Figures
Abstract
The information collected through multi-environment testing of wheat genotypes not only provides basis to identify promising genotypes but also to ascertain their yield potential and the genetic gains. For this purpose, in the presented study, the data originated from the Yunnan provincial Regional Yield Trials (RYT) conducted during 2006 and 2018 was used. During this period, 107 genotypes were evaluated at 18 locations under Upland Wheat (UW) management scheme, while 116 genotypes were evaluated at 21 locations under Field Wheat (FW) management scheme. By adopting standard statistical approaches and through repeated elimination procedures, 7 genotypes emerged as promising for UW and 11 for FW cultivation. These genotypes have genetic variance >1 and 44/33% higher average yield than that of UW/FW genotypes. Most of these promising genotypes were tested during 2016 and 2018 cropping seasons. This indicated a good genetic gain of around 0.7 t/ha in recent years from that of base year. These genotypes, however, needs to be further evaluated in diverse environments suitable for spring type wheat cultivation to ascertain the extent of their interaction with wider environmental conditions and possibility of using in local breeding programs of those target environments.
Citation: Mingliang D, Asim M, Mingju L, Abdelkhalik S, Manore D, Shaoxiang L, et al. (2020) Wheat genetic gains for two distinct management schemes in China: An analysis of elite spring type genotypes. PLoS ONE 15(2): e0228823. https://doi.org/10.1371/journal.pone.0228823
Editor: Aimin Zhang, Institute of Genetics and Developmental Biology Chinese Academy of Sciences, CHINA
Received: September 25, 2019; Accepted: January 23, 2020; Published: February 6, 2020
Copyright: © 2020 Mingliang et al. This is an open access article distributed under the terms of the Creative Commons Attribution License, which permits unrestricted use, distribution, and reproduction in any medium, provided the original author and source are credited.
Data Availability: The data underlying the results presented in the study are available from Yunnan Seed Management Station, China OR The data, in addition to supplementary files, have been uploaded. These files are publicly accessible from https://osf.io. The shared files contained all the data used for this study, as well as the data used to generate graphs. These include: 1. Regional Yield Trial Data (RYT-Data.xlsx), https://osf.io/jnd9f 2. Performance over years & locations (.xlsx), https://osf.io/hdae4 3. Genetic Deviation Cyc1 (.xlsx), https://osf.io/9wukh 4. Genetic Deviation Cyc2 (.xlsx), https://osf.io/9wukh 5. Genetic Deviation Cyc3 (.xlsx), https://osf.io/9wukh 6. Performance of selected genotypes (.xlsx), https://osf.io/qp5ys 7. Promising genotypes (.xlsx), https://osf.io/tbfqs In addition to these, the methodology adopted for this study has also been shared/ published at protocols.io with dx.doi.org/10.17504/protocols.io.984h9yw.
Funding: The financial support by The National Key Research and Development Program of China (2018YFD0200500) is gratefully acknowledged.
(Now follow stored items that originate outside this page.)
def State.num4 (s : State) (index sub i : Nat) : Nat :=
  let p := s.port i
  match index with
  | 0x4010 =>
    match sub with
    | 1 => p.role.toNat
    | 2 => s.portState i
    | 3 => p.channelNs.toNat
    | _ => p.channelType.toNat
  | 0x4011 =>
    match sub with
    | 1 => p.flitsTx.toNat
    | 2 => p.flitsRx.toNat
    | 3 => p.crcFails.toNat
    | 4 => p.replays.toNat
    | 5 => p.fecCorrected.toNat
    | 6 => p.fecUncorrected.toNat
    | _ => p.stomped.toNat
  | 0x4021 => (s.spare (sub - 1)).word.toNat
  | 0x4030 => p.lastError.toNat
  | 0x4040 => (SMap.get 0#32 s.eo.circuits (sub - 1)).toNat
  | 0x4100 => if sub = 1 then s.ranks.myRank.toNat else if sub = 2 then s.ranks.jobSize.toNat else s.ranks.deskRank.toNat
  | 0x4110 =>
    match sub with
    | 1 => s.ranks.gridCols.toNat
    | 2 => s.gridRows
    | 3 => s.ranks.gridWrap.toNat
    | _ => s.ranks.axisPorts.toNat
  | 0x4120 => p.axis.toNat
  | 0x4130 => s.ranks.lastRouteFault.toNat
  | 0x4140 => if sub = 1 then s.ranks.gateClasses.toNat else s.ranks.gateState.toNat
  | 0x4160 =>
    match sub with
    | 1 => (p.creditBeats s.milestone).toNat
    | 2 => p.transit.toNat
    | 3 => s.ranks.reqRefused.toNat
    | _ => s.ranks.mgtDropped.toNat
  | 0x4200 =>
    match sub with
    | 1 => s.shp.bootNonce.toNat
    | 3 => s.shp.jobDiameter.toNat
    | 4 => s.shp.transitOnly.toNat
    | _ => constOf (256 * index + sub)
  | 0x4210 => p.neighbourState
  | 0x4220 =>
    match sub with
    | 1 => s.milestone
    | 2 => s.shp.timeParent.toNat
    | 3 => s.shp.timeParent2.toNat
    | 4 => s.timeWord
    | 5 => s.shp.offset.toNat
    | 6 => s.shp.delay.toNat
    | 7 => s.shp.trimPpm.toNat
    | 8 => s.shp.timeLock.toNat
    | _ => s.shp.timeSteps.toNat
  | 0x4230 =>
    match sub with
    | 1 => s.shp.lastReshape.toNat
    | 2 => s.shp.diameterExceeded.toNat
    | 3 => s.shp.jobGate.toNat
    | _ => s.shp.jobGateState.toNat
  | _ => constOf (256 * index + sub)

def State.num5 (s : State) (index sub i : Nat) : Nat :=
  let d := s.desk
  match index with
  | 0x5010 =>
    match sub with
    | 1 => d.role.toNat
    | 2 => d.steadyShape.toNat
    | 3 => d.launchLead.toNat
    | _ => s.nextLaunch
  | 0x5020 =>
    match sub with
    | 1 => s.activeLodgers.length
    | 2 => (s.activeLodgers.map fun j => (s.lodger j).promptLen.toNat - (s.lodger j).kv).sum
    | 3 => d.lodgerLimit.toNat
    | _ => d.maxContext.toNat
  | 0x5021 => (SMap.get 0#64 d.retired sub).toNat
  | 0x5030 =>
    match sub with
    | 1 => d.roomBase.toNat
    | 2 => d.roomsPerStack.toNat
    | 3 => d.groupTokens.toNat
    | 4 => d.groupRooms.toNat
    | _ => (s.freeRooms.map (·.2)).sum
  | 0x5031 =>
    match sub with
    | 1 => d.mapHandle.toNat
    | 2 => d.launchHandle.toNat
    | 3 => d.launchBell.toNat
    | 4 => d.logitHandle.toNat
    | 5 => d.logitBell.toNat
    | 6 => d.logitFormat.toNat
    | _ => d.vocab.toNat
  | 0x5041 => (s.lodger i).state.toNat * 16 + (s.lodger i).reason.toNat
  | 0x5050 => (SMap.get 0#64 (if sub = 1 then d.reckonerColumns else d.noCandidate) i).toNat
  | 0x5060 => if sub = 1 then d.tokensReleased.toNat else if sub = 2 then d.lastBoundary.toNat else d.ignored.toNat
  | 0x5070 => d.lastEvent.toNat
  | _ => constOf (256 * index + sub)
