-- ==== Sys2Proof/Machine/Mctp.lean ====
section
/-! DEFINITION. The I3C target: MCTP messages and its dynamic address (spec/17 R488). The bytes of the MCTP control
messages are those of DMTF DSP0236 (PRESUMED, log row 23). -/

namespace Sys2Proof.Machine

/-- A response to an MCTP control command: message type, the request's instance without its request bit, command, completion
code, data. -/
def mctpAnswer (head command code : BitVec 8) (data : List Byte) : List Byte :=
  [0#8, head &&& 0x3F#8, command, code] ++ data

def mctpOk : BitVec 8 := 0#8
def mctpInvalidData : BitVec 8 := 2#8
def mctpInvalidLength : BitVec 8 := 3#8
def mctpUnsupported : BitVec 8 := 5#8

/-- A message leaves on the bus. -/
def State.i3cSend (s : State) (bs : List Byte) : State := { s with i3c := { s.i3c with sent := s.i3c.sent ++ [bs] } }

/-- A message is dropped and counted (8200.04). -/
def State.i3cDrop (s : State) : State := { s with i3c := { s.i3c with dropped := s.i3c.dropped + 1 } }

/-- I3C_ENTERPRISE, most significant byte first. -/
def enterpriseBytes : List Byte := (bytesLE 32473 4).reverse

/-- Set Endpoint ID: operations 0 and 1 set it; 2 resets it, which is for static EIDs, and 3 sets a flag of endpoints that
the module is not. -/
def State.setEid (s : State) (head op eid : BitVec 8) : State :=
  if op = 0#8 ∨ op = 1#8 then
    if eid = 0#8 ∨ eid = 0xFF#8 then s.i3cSend (mctpAnswer head 1#8 mctpInvalidData [])
    else
      ({ s with i3c := { s.i3c with eid := eid } } : State).i3cSend (mctpAnswer head 1#8 mctpOk [0#8, eid, 0#8])
  else s.i3cSend (mctpAnswer head 1#8 mctpInvalidData [])

/-- The control commands that R488 lists; any other is unsupported. Versions and the vendor's message set, which the spec
does not give, are free values. -/
def State.mctpControl (s : State) (head command : BitVec 8) (data : List Byte) : State :=
  let d := s.draw
  let free := bytesLE d.2.toNat 8
  match command with
  | 1#8 =>
    match data with
    | [op, eid] => s.setEid head op eid
    | _ => s.i3cSend (mctpAnswer head 1#8 mctpInvalidLength [])
  | 2#8 => s.i3cSend (mctpAnswer head 2#8 mctpOk [s.i3c.eid, 0#8, 0#8])
  | 4#8 => d.1.i3cSend (mctpAnswer head 4#8 mctpOk (1#8 :: free.take 4))
  | 5#8 => s.i3cSend (mctpAnswer head 5#8 mctpOk [1#8, 0x7F#8])
  | 6#8 => d.1.i3cSend (mctpAnswer head 6#8 mctpOk ([0xFF#8, 1#8] ++ enterpriseBytes ++ free.take 2))
  | _ => s.i3cSend (mctpAnswer head command mctpUnsupported [])

/-- A dictionary message: kept to be served, or answered BUSY where 64 are held. -/
def State.i3cDict (s : State) (m : List Byte) : State :=
  let b := dictBody m
  if s.full .i3c m then
    let op := if 1 ≤ (msgOpcode b).toNat ∧ (msgOpcode b).toNat ≤ 3 then msgOpcode b + 0x80#8 else 0x80#8
    s.sendReply ⟨.i3c, msgInst b, msgIndex b, msgSub b, op, stBusy, msgTag b,
      rowType (msgIndex b).toNat (msgSub b).toNat, 0#16, msgOffset b, []⟩
  else { s with dict := { s.dict with waiting := s.dict.waiting ++ [(.i3c, m)] } }

/-- An MCTP message has been reassembled: its type and the bytes after it. A control request is answered; a dictionary message
of the right enterprise is taken; any other message, or one of more than 1,045 B, is dropped. -/
def execMctpControlCommand (type : BitVec 8) (data : List (BitVec 8)) (s : State) : Res :=
  if !s.answers then .next s
  else if 1045 < data.length + 1 then .next s.i3cDrop
  else if type = 0#8 then
    match data with
    | head :: command :: rest =>
      if head.getLsbD 7 then .next (s.mctpControl head command rest) else .next s
    | _ => .next s.i3cDrop
  else if type = 0x7F#8 ∧ data.take 4 = enterpriseBytes then .next (s.i3cDict (data.drop 4))
  else .next s.i3cDrop

/-- The I3C controller assigns the target a dynamic address. -/
def execI3cDynamicAddress (address : BitVec 7) (s : State) : Res :=
  if s.answers then .next { s with i3c := { s.i3c with address := address.setWidth 8 } } else .next s

end Sys2Proof.Machine
end

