-- ==== Sys2Proof/Machine/Dispatch.lean ====
section
/-! DEFINITION. One arm per command: a direct call of the command's meaning. -/

namespace Sys2Proof.Machine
The funder had no role in study design, data collection and analysis, decision to publish, or preparation of the manuscript.
Competing interests: The authors have declared that no competing interests exist.
Introduction
As an important cereal crop, wheat is crucial in terms of global food security [1]. Owing to its enormous genetic variability in phenological response to photoperiod and temperature, it is grown in almost all regions of the world in locations ranging in altitude from a few meters to more than 3000 m above sea level [2]. Almost one sixth of the total arable land in the world is cultivated with wheat and the area under wheat cultivation is more than 240 million ha [3]. Bulk of the wheat is produced under rainfed conditions while less than 20% of the global wheat is produced under irrigated conditions [4–6].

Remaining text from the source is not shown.